Limitations & Future Work¶
- Validation is limited to tool-use scenarios and has not been extended to other agent tasks.
- The warm-up SFT stage relies on an external reasoning model (Qwen3-32B) to generate long reasoning data.
- The target entropy value for the adaptive entropy constraint still requires manual pre-specification.
- Data sources are limited to mixtures of public datasets; effectiveness on domain-specific tools has not been validated.
Related Work & Insights¶
- vs. DeepSeek-R1: R1 successfully scales reasoning on math/code tasks but faces collapse in tool-use settings.
- vs. Thinkless: Thinkless also performs reasoning mode switching, but relies on SFT distillation rather than RL.
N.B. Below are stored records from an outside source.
-- ==== Sys2Proof/Tests/Slice0.lean ====
section
/-! SUPPORT. Tests of the model against values the spec writes out, and for each statement with hypotheses a concrete
state and operands that meet them, clause by clause. -/

namespace Sys2Proof.Tests

open Sys2Proof Sys2Proof.Machine

/-- Bytes placed at rising addresses. -/
def load (m : Memory) (a : Nat) : List Byte → Memory
  | [] => m
  | v :: vs => load (m.write a v) (a + 1) vs

/-- One block in phase `ph` of the command word `w`, input at 0x1000 and output at 0x2000 (the conventions of
95_test_vectors.md), with `f` setting the cursors. -/
def stage (w : Word) (ph : Phase) (input : List Byte) (cap : Word) (f : Block → Block) : State :=
  { State.reset with
    mem := load [] 0x1000 input
    dev := f { Block.reset Config.codecBase with
      cmd := w, busy := ph != .idle, ph := ph, srcAddr := 0x1000, srcLen := BitVec.ofNat 32 input.length
      dstAddr := 0x2000, dstCap := cap } }

/-- The same with a second block, busy with ENC from 0x3000 to 0x4000, after the first. -/
def twoStage (w : Word) (ph : Phase) (input : List Byte) (cap : Word) (f : Block → Block) : State :=
  { stage w ph input cap f with
    right := [{ Block.reset 0x40000040 with
      cmd := 0x101, busy := true, ph := .check, srcAddr := 0x3000, srcLen := 2, dstAddr := 0x4000, dstCap := 4 }] }

/-- The answer is a next state with the property. -/
def nextWith (o : Host.Outcome State Fault Refusal) (p : State → Bool) : Bool :=
  match o with
  | .next t => p t
  | .fault _ => false
  | .refused _ => false

/-- The answer is this refusal. -/
def refusedWith (o : Host.Outcome State Fault Refusal) (r : Refusal) : Bool :=
  match o with
  | .refused q => q == r
  | .next _ => false
  | .fault _ => false

/-! ## Well-formedness: each check refuses an ill-formed term -/

theorem test_wf_high : Cmdw.wellFormed { high := 1, hp := 1, mid := 0, op := 1 } = false := by decide
theorem test_wf_mid : Cmdw.wellFormed { high := 0, hp := 1, mid := 1, op := 1 } = false := by decide
theorem test_wf_op_zero : Cmdw.wellFormed { high := 0, hp := 1, mid := 0, op := 0 } = false := by decide
theorem test_wf_op_six : Cmdw.wellFormed { high := 0, hp := 1, mid := 0, op := 6 } = false := by decide
theorem test_wf_op_seven : Cmdw.wellFormed { high := 0, hp := 1, mid := 0, op := 7 } = false := by decide
theorem test_wf_sentinel : Platform.wellFormed { Config.platform with sentinel := 0x00 } = false := by decide
theorem test_wf_base : baseAligned 0x40000020 = false := by decide
theorem test_wf_reset : Platform.wellFormed Config.platform = true ∧ baseAligned Config.codecBase = true := by decide

/-! ## Decoding: the words of opcode_table.json, bit by bit -/

theorem test_decode_enc : decode 0b00000000000000000000000100000001 = some .enc := by decide
theorem test_decode_encNohp : decode 0b00000000000000000000000000000001 = some .encNohp := by decide
theorem test_decode_encd : decode 0b00000000000000000000000100000010 = some .encd := by decide
theorem test_decode_encdNohp : decode 0b00000000000000000000000000000010 = some .encdNohp := by decide
theorem test_decode_decs : decode 0b00000000000000000000000100000011 = some .decs := by decide
theorem test_decode_decsNohp : decode 0b00000000000000000000000000000011 = some .decsNohp := by decide
theorem test_decode_decl : decode 0b00000000000000000000000100000100 = some .decl := by decide
theorem test_decode_declNohp : decode 0b00000000000000000000000000000100 = some .declNohp := by decide
theorem test_decode_encip : decode 0b00000000000000000000000100000101 = some .encip := by decide
theorem test_decode_encipNohp : decode 0b00000000000000000000000000000101 = some .encipNohp := by decide

/-- The illegal words of 95_test_vectors.md section 2. -/
theorem test_decode_illegal :
    [0x00000000, 0x00000006, 0x00000007, 0x00000106, 0x00000107, 0x00000109, 0x80000101, 0x00000301].map decode
      = List.replicate 8 none := by decide

/-- The table's numbering of a word's bits is the word's own; a longer word is refused. -/
theorem test_decodeTableWord :
    decodeTableWord 32 0x102 = some .encd ∧ decodeTableWord 16 0x102 = some .encd ∧
      decodeTableWord 32 0x109 = none ∧ decodeTableWord 64 0x102 = none := by decide

/-! ## One step of each command -/

/-- TE4, last step: `[02 11]`, `DST_CAP = 2`, `STATUS = 0x02`. -/
theorem test_enc_final :
    nextWith (execEnc (stage 0x101 .eFin [0x11] 3 fun b => { b with rd := 1, wr := 2, code := 2 }))
      (fun t => t.mem.read 0x2000 = 0x02 && t.dev.dstCap = 2 && t.dev.status = 0x02) = true := by decide

/-- TE9, the step that reads the 254th non-zero byte: the forced split of R103. -/
theorem test_enc_forced_split :
    nextWith (execEnc { stage 0x101 .eRun [] 256 fun b =>
        { b with srcLen := 254, rd := 253, wr := 254, code := 254 } with mem := [(0x10FD, 0x01)] })
      (fun t => t.mem.read 0x2000 = 0xFF && t.mem.read 0x20FE = 0x01 && t.dev.cp = 255 && t.dev.wr = 256 &&
        t.dev.code = 1) = true := by decide

/-- TE19, last step: `[02 11 00]` over a byte that was not zero, `DST_CAP = 3`. -/
theorem test_encd_final :
    nextWith (execEncd { stage 0x102 .eFin [0x11] 4 fun b => { b with rd := 1, wr := 2, code := 2 } with
        mem := [(0x2002, 0xAA)] })
      (fun t => t.mem.read 0x2000 = 0x02 && t.mem.read 0x2002 = 0x00 && t.dev.dstCap = 3) = true := by decide

/-- TE27: `BadOutputLength`, `STATUS = 0x22`, `DST_CAP` unchanged. -/
theorem test_encd_capacity :
    nextWith (execEncd (stage 0x102 .check [] 1 id)) (fun t => t.dev.status = 0x22 && t.dev.dstCap = 1) = true := by
  decide

/-- TE28: `OutputBufferNull`, `STATUS = 0x12`. -/
theorem test_encNohp :
    nextWith (execEncNohp (stage 0x001 .check [0x11, 0x22] 4 id))
      (fun t => t.dev.status = 0x12 && t.dev.dstCap = 4) = true := by decide

theorem test_encdNohp :
    nextWith (execEncdNohp (stage 0x002 .check [0x11, 0x22] 0 id)) (fun t => t.dev.status = 0x12) = true := by decide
- vs. AdaCtrl: AdaCtrl performs adaptive reasoning control; AutoTool achieves better automation through decoupled entropy constraints.
Rating¶
- Novelty: ⭐⭐⭐⭐⭐ The discovery of reasoning collapse and the decoupled entropy constraint solution represent significant contributions.
- Experimental Thoroughness: ⭐⭐⭐⭐ Three benchmarks, multiple baselines, and detailed ablation studies.
- Writing Quality: ⭐⭐⭐⭐ The logical chain of preliminary analysis → findings → method is clearly articulated.
- Value: ⭐⭐⭐⭐⭐ Directly informative for LLM agent training practices.